Elle’s medication arrived in the mail just before Utah’s law went into effect. A small stick implanted in Elle’s forearm is slow-releasing hormone blockers to prevent the effects of male puberty from taking hold. Eventually she may be prescribed estrogen, and she and her parents will have to navigate the next steps, and whether they’ll find doctors to continue her care.
At least for now, they have a reprieve.
“It feels like we can breathe again now,” Cat Palmer said.
There’s no relief for Asher Wilcox-Broekemeier’s family — not yet.
When Asher began menstruating, he felt a terrifying disconnect between how his body was changing on the outside and how he felt inside.
Elizabeth began researching online to understand what was going on with her son, while Asher’s father, Brian, looked to doctors for expertise. With referrals from his longtime pediatrician, Asher met with therapists and doctors who helped explore his history, personality and feelings over his whole life.
Nearly two years ago, doctors prescribed puberty blockers and birth control to slow breast development, regulate menstruation and lower the pressure of his disconnect with his body.

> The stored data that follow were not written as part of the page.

/-- The state after a micro-sequence whose every hold is lifted at once, before the deferred updates. -/
def performed (ops : List MicroOp) (s : State) : State :=
  match ops with
  | [] => s
  | .acq :: rest =>
    performed rest { s with busRetry := 0, env := s.env.afterGrant, busHeld := true, trace := s.trace ++ [.acq] }
  | .rel :: rest => performed rest { s with busHeld := false, trace := s.trace ++ [.rel] }
  | .mbw a b :: rest => performed rest { s with trace := s.trace ++ [.mbw a b] }
  | .mbr a :: rest =>
    performed rest { s with meter := some s.env.meterByte, env := s.env.afterMeter
                            trace := s.trace ++ [.mbr a s.env.meterByte] }
  | .tpw b :: rest => performed rest { s with trace := s.trace ++ [.tpw b] }
  | .fms :: rest =>
    performed rest { s with fmRetry := 0, env := s.env.afterBusy, trace := s.trace ++ [.fms false] }
  | .fma p b :: rest => performed rest { s with trace := s.trace ++ [.fma p b] }
  | .fmd p b :: rest => performed rest { s with trace := s.trace ++ [.fmd p b] }
  | .dly n :: rest => performed rest { s with trace := s.trace ++ [.dly n] }
  | .persist :: rest => performed rest { s with trace := s.trace ++ [.persist] }

/-- A micro-sequence whose holds the environment lifts at once runs to completion in one step. -/
theorem runQueue_favoured (ops : List MicroOp) (s : State) (h : s.env.favours (asksOf ops) = true) :
    runQueue true ops s = finish (performed ops s) := by
  induction ops generalizing s with
  | nil => rfl
  | cons m rest ih =>
    cases m with
    | acq =>
      simp only [asksOf, Env.favours, Bool.and_eq_true] at h
      rw [runQueue_cons, attempt, attemptAcq_granted true h.1]
      exact ih _ h.2
    | fms =>
      simp only [asksOf, Env.favours, Bool.and_eq_true, Bool.not_eq_true'] at h
      rw [runQueue_cons, attempt, attemptFms_ready true h.1]
      exact ih _ h.2
    | mbr a =>
      simp only [asksOf, Env.favours] at h
      exact ih _ h
    | _ =>
      exact ih _ h

/-- The trace and the environment after such a micro-sequence. -/
theorem performed_trace (ops : List MicroOp) (s : State) :
    (performed ops s).trace = s.trace ++ eventsOf s.env ops := by
  induction ops generalizing s with
  | nil => simp [performed, eventsOf]
  | cons m rest ih => cases m <;> simp [performed, eventsOf, ih]

theorem performed_env (ops : List MicroOp) (s : State) :
    (performed ops s).env = s.env.afterAsks (asksOf ops) := by
  induction ops generalizing s with
  | nil => rfl
  | cons m rest ih => cases m <;> simp [performed, ih, asksOf, Env.afterAsks]

/-- What `performed` writes beside the trace, the environment and the bus registers: the meter alone. -/
theorem performed_other (ops : List MicroOp) (s : State) :
    performed ops s =
      { s with trace := (performed ops s).trace, env := (performed ops s).env, meter := (performed ops s).meter
               busHeld := (performed ops s).busHeld, busRetry := (performed ops s).busRetry
               fmRetry := (performed ops s).fmRetry } := by
  induction ops generalizing s with
  | nil => rfl
  | cons m rest ih => cases m <;> (simp only [performed]; rw [ih])

/-- `performed` neither reads nor writes the deferred updates. -/
theorem performed_with_after (ops : List MicroOp) (s : State) (ds : List Deferred) :
    performed ops { s with after := ds } = { performed ops s with after := ds } := by
  have key : ∀ u : State, u = { s with after := ds } → performed ops u = { performed ops s with after := ds } := by
    induction ops generalizing s with
    | nil => intro u h; exact h
    | cons m rest ih => intro u h; subst h; cases m <;> (simp only [performed]; exact ih _ _ rfl)
  exact key _ rfl

theorem performed_busRetry (ops : List MicroOp) (s : State) :
    (performed ops s).busRetry = if MicroOp.acq ∈ ops then 0 else s.busRetry := by
  induction ops generalizing s with
  | nil => rfl
  | cons m rest ih => cases m <;> simp [performed, ih]

theorem performed_fmRetry (ops : List MicroOp) (s : State) :
    (performed ops s).fmRetry = if MicroOp.fms ∈ ops then 0 else s.fmRetry := by
  induction ops generalizing s with
  | nil => rfl
  | cons m rest ih => cases m <;> simp [performed, ih]

/-- A micro-sequence that keeps the bracket discipline leaves the bus free. -/
theorem performed_busHeld (ops : List MicroOp) (s : State) (h : bracketed s.busHeld ops = true) :
    (performed ops s).busHeld = false := by
  induction ops generalizing s with
  | nil => simpa [bracketed, performed] using h
  | cons m rest ih =>
    cases m <;> (simp only [bracketed, Bool.and_eq_true, Bool.not_eq_true'] at h; exact ih _ (by simp_all))

/-- A micro-sequence without a meter read leaves the meter. -/
theorem performed_meter (ops : List MicroOp) (s : State) (h : ∀ a, MicroOp.mbr a ∉ ops) :
    (performed ops s).meter = s.meter := by
  induction ops generalizing s with
  | nil => rfl
  | cons m rest ih =>
    have hr : ∀ a, MicroOp.mbr a ∉ rest := fun a ha => h a (List.mem_cons_of_mem _ ha)
    cases m with
    | mbr a => exact absurd List.mem_cons_self (h a)
    | _ => exact ih _ hr

theorem performed_append (a b : List MicroOp) (s : State) :
    performed (a ++ b) s = performed b (performed a s) := by
  induction a generalizing s with
  | nil => rfl
  | cons m rest ih => cases m <;> simp [performed, ih]

/-! ### Accepting and refusing -/

theorem idle_iff (s : State) : s.idle = true ↔ s.uq = [] ∧ s.after = [] ∧ s.busHeld = false := by
  simp [State.idle, and_assoc]

/-- Everything `accept` can do. -/
theorem accept_cases (s : State) (ops : List MicroOp) (ds : List Deferred) :
    (s.idle = true ∧ accept s ops ds = .next (runQueue true ops { s with after := ds }))
      ∨ (s.idle = false ∧ accept s ops ds = .fault .notIdle) := by
  cases h : s.idle <;> simp [accept, h]

theorem accept_idle {s : State} (h : s.idle = true) (ops : List MicroOp) (ds : List Deferred) :
    accept s ops ds = .next (runQueue true ops { s with after := ds }) := by
  simp [accept, h]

He’s 13 now, and finds solace in music to ground him in a world of occasional bullying and constant mistaken pronouns. He practices Blink-182’s “All the Small Things” on guitar, plays trumpet in the school band and is rehearsing various singing roles for the Cinderella school musical. When he’s not thinking about testosterone to lower his voice or eventually getting top surgery, he looks forward to playing in the high school marching band next year.
Asher still struggles with moments of gender dysphoria. Friendships that were once strong fizzled after Asher came out as transgender. Parents have disinvited him from their houses out of fears he’s a “bad influence.”

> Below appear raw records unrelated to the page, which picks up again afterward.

-- ==== Sys2Proof/Tests/Slice0.lean ====
section
/-! SUPPORT. Tests: the well-formedness smoke, the words of spec/95_test_vectors.md section 2.1 with their decodings,
one or two single steps per instruction (expected values from sections 1 and 2 of that file), facts about reset, and a
witness that the hypotheses of each statement can be met. -/

namespace Sys2Proof.Tests

open Sys2Proof.Machine

/-! ### Helpers -/

/-- An environment whose first answers are the given ones. -/
def answers (grants busy : List Bool) (meter : List Byte) : Env := { grants, busy, meter, asked := 0 }

/-- The oracle of the test vectors (R66 to R68), for long enough: granted, not busy; the meter reads 0xA7 (PC14). -/
def friendly : Env := answers (List.replicate 40 true) (List.replicate 80 false) [0xA7]

/-- The reset state in the environment of the test vectors. -/
def live : State := { State.reset with env := friendly }

/-- The reset state, PLAYING at tempo 1 (vectors TR3): the next FRAME_RUN dispatches step 0. -/
def rolling : State := { live with playing := true, tempo := 1 }

/-- The same with one step field each replaced at step 0. -/
def rollingWith (psg fm gate accent speed : Byte) : State :=
  { rolling with pattern :=
      { gate := stepSet rolling.pattern.gate 0 gate
        accent := stepSet rolling.pattern.accent 0 accent
        speed := stepSet rolling.pattern.speed 0 speed
        psgNote := stepSet rolling.pattern.psgNote 0 psg
        fmNote := stepSet rolling.pattern.fmNote 0 fm } }

/-- The outcome is a next state that meets `f`. -/
def gives (o : Host.Outcome State Fault Refusal) (f : State → Bool) : Bool :=
  match o with
  | .next t => f t
  | .fault _ => false
  | .refused _ => false

/-- One FM register write of the compact notation `W(p rr vv)`, at the reference delay. -/
def W (p : Part) (r v : Byte) : List Event := [.fms false, .fma p r, .dly 3, .fms false, .fmd p v, .dly 3]

/-- One FM bracket of register writes: `ACQ, W(...), ..., REL`. -/
def fmBracket (ws : List (Part × Byte × Byte)) : List Event :=
  .acq :: ws.flatMap (fun w => W w.1 w.2.1 w.2.2) ++ [.rel]

/-- The command appends exactly these events, changes `cmd_err` not, and completes. -/
def traces (i : Instr) (es : List Event) : Bool :=
  gives (exec i live) fun t => t.trace == es && !t.cmdErr && t.uq.isEmpty

/-! ### WellFormed refuses each ill-formed operand -/

theorem test_wellFormed_toneSet : (Instr.toneSet 3 100).wellFormed = false := by decide
theorem test_wellFormed_setInstr :
    (Instr.setInstr 15 0 0).wellFormed = false ∧ (Instr.setInstr 4 24 0).wellFormed = false
    ∧ (Instr.setInstr 5 1 0).wellFormed = false := by decide
theorem test_wellFormed_fm_operator :
    (Instr.fmDetmul 6 0 0 0).wellFormed = false ∧ (Instr.fmLevel 7 0 0).wellFormed = false
    ∧ (Instr.fmAttack 6 0 0).wellFormed = false ∧ (Instr.fmRelsus 7 0 0 0).wellFormed = false
    ∧ (Instr.fmDecam 6 0 0 0).wellFormed = false := by decide
theorem test_wellFormed_fm_channel :
    (Instr.fmFbalg 6 0 0).wellFormed = false ∧ (Instr.fmPanamsfms 7 0 0 0).wellFormed = false
    ∧ (Instr.fmPitch 6 0 0).wellFormed = false ∧ (Instr.fmKeyon 6).wellFormed = false
    ∧ (Instr.fmKeyoff 7).wellFormed = false := by decide

/-! ### Decoding: the words of vectors EN1, EN2 and EN3 -/

theorem test_decode_store :
    decode 0x0000000000 = .ok .nop ∧ decode 0x010000000B = .ok (.setTempo 11)
    ∧ decode 0x0200030009 = .ok (.setGate 3 9) ∧ decode 0x0300000001 = .ok (.setAccent 0 1)
    ∧ decode 0x04000F0040 = .ok (.setSpeed 15 64) ∧ decode 0x0500010048 = .ok (.setPsgnote 1 72)
    ∧ decode 0x06000200FF = .ok (.setFmnote 2 0xFF) ∧ decode 0x070004127F = .ok (.setInstr 4 18 127) := by decide
theorem test_decode_transport_and_mappers :
    decode 0x0E00000090 = .ok (.frameIn 144) ∧ decode 0x0F00000000 = .ok .frameRun
    ∧ decode 0x400000000D = .ok (.mapDiv 13) ∧ decode 0x4100000045 = .ok (.mapFnum 69) := by decide
theorem test_decode_pcm :
    decode 0x1000000000 = .ok .pcmPlay ∧ decode 0x1100000000 = .ok .pcmStop
    ∧ decode 0x1208000800 = .ok (.pcmRegion 2048 2048) ∧ decode 0x1300000001 = .ok (.pcmAccent 1)
    ∧ decode 0x1400000040 = .ok (.pcmSpeed 64) ∧ decode 0x1500018000 = .ok (.pcmBank 98304)
    ∧ decode 0x1600000000 = .ok .pcmMeter := by decide
theorem test_decode_tone :
    decode 0x20000001AB = .ok (.toneSet 0 427) ∧ decode 0x210003000F = .ok (.toneEnv 3 15)
    ∧ decode 0x2200000007 = .ok (.toneNoise 1 3) := by decide
theorem test_decode_fm_operator :
    decode 0x300000000D = .ok (.fmLfo 1 5) ∧ decode 0x3100010031 = .ok (.fmDetmul 0 1 3 1)
    ∧ decode 0x320402007F = .ok (.fmLevel 4 2 127) ∧ decode 0x330000001F = .ok (.fmAttack 0 0 31)
    ∧ decode 0x340203002F = .ok (.fmRelsus 2 3 15 2) ∧ decode 0x350300008A = .ok (.fmDecam 3 0 10 1) := by decide
theorem test_decode_fm_channel :
    decode 0x3601000034 = .ok (.fmFbalg 1 6 4) ∧ decode 0x37050000C0 = .ok (.fmPanamsfms 5 3 0 0)
    ∧ decode 0x380000243B = .ok (.fmPitch 0 4 1083) ∧ decode 0x3904000000 = .ok (.fmKeyon 4)
    ∧ decode 0x3A03000000 = .ok (.fmKeyoff 3) ∧ decode 0x3B00000000 = .ok .fmLatch
    ∧ decode 0x3C00000000 = .ok .fmVoiceLoad := by decide
theorem test_decode_unused_bits :
    decode 0x0FFFFFFFFF = .ok .frameRun ∧ decode 0x21FFFC03FF = .ok (.toneEnv 0 15)
    ∧ decode 0x02FFF3FF09 = .ok (.setGate 3 9) ∧ decode 0x39FCFFFFFF = .ok (.fmKeyon 4)
    ∧ decode 0x13000000FF = .ok (.pcmAccent 1) ∧ decode 0x07FF05FF1F = .ok (.setInstr 5 0 31) := by decide
theorem test_decode_refused :
    decode 0x0800000000 = .error (.reservedOpcode 0x08) ∧ decode 0x0D00000000 = .error (.reservedOpcode 0x0D)
    ∧ decode 0x1700000000 = .error (.reservedOpcode 0x17) ∧ decode 0x2300000000 = .error (.reservedOpcode 0x23)
    ∧ decode 0x3D00000000 = .error (.reservedOpcode 0x3D) ∧ decode 0x4200000000 = .error (.reservedOpcode 0x42)
    ∧ decode 0xFFFFFFFFFF = .error (.reservedOpcode 0xFF) ∧ decode 0x2000030064 = .error (.reservedChannel 3)
    ∧ decode 0x3906000000 = .error (.reservedChannel 6) ∧ decode 0x3207000000 = .error (.reservedChannel 7)
    ∧ decode 0x07000F0000 = .error (.reservedField 15) ∧ decode 0x0700041800 = .error (.reservedSlot 24) := by
  decide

But his parents have noticed his emotions stabilize through his treatment.
“From a parent’s view, I see him as being able to be himself authentically, which is wonderful for him,” Elizabeth said.
Now he and his parents worry they’ll have to start over.
In February, South Dakota Republican Gov. Kristi Noem signed a law banning the medications and procedures that doctors have increasingly prescribed for transgender teens.
Asher’s current doctors in South Dakota won’t be able to prescribe his medications, so the family is looking for a new doctor in neighboring Minnesota, where the Democratic governor has signed an executive order explicitly protecting gender-affirming care for minors. They’re hoping to find a clinic close enough they can drive to appointments and don’t have to pay for hotel stays.
The planning has been time-consuming. Logistical questions to their current South Dakota doctors for referrals have gone unanswered. They want to beat whatever onslaught of patients from other states enacting similar bans will bring to providers in Minnesota, but also want to maintain as much normalcy for Asher as they can.
The sudden twists in Asher’s trajectory makes him question why his health care is of concern to politicians.
“Even though trans people don’t make up a big percent of the population doesn’t mean that we’re not part of it still,” Asher said.
The full consequences of the bans on care for minors aren’t yet clear.
Dr. Nikki Mihalopoulos, an adolescent medicine doctor in a Salt Lake City specialty clinic with transgender teens, worries the new laws will make families too scared to seek help and doctors too scared of losing their licenses to provide care.
In the middle are kids like Elle and Asher.
Both sets of parents are trying to shelter their kids from the stress and anxiety caused by the recent changes in the laws.
After years of worrying about their kids’ safety and mental health, they still fear what could happen if they can’t find the drugs their kids have been prescribed.
“My kid being OK is my number one priority. I know what the suicide rate is. I do not want my child to be a statistic,” Cat Palmer said of Elle.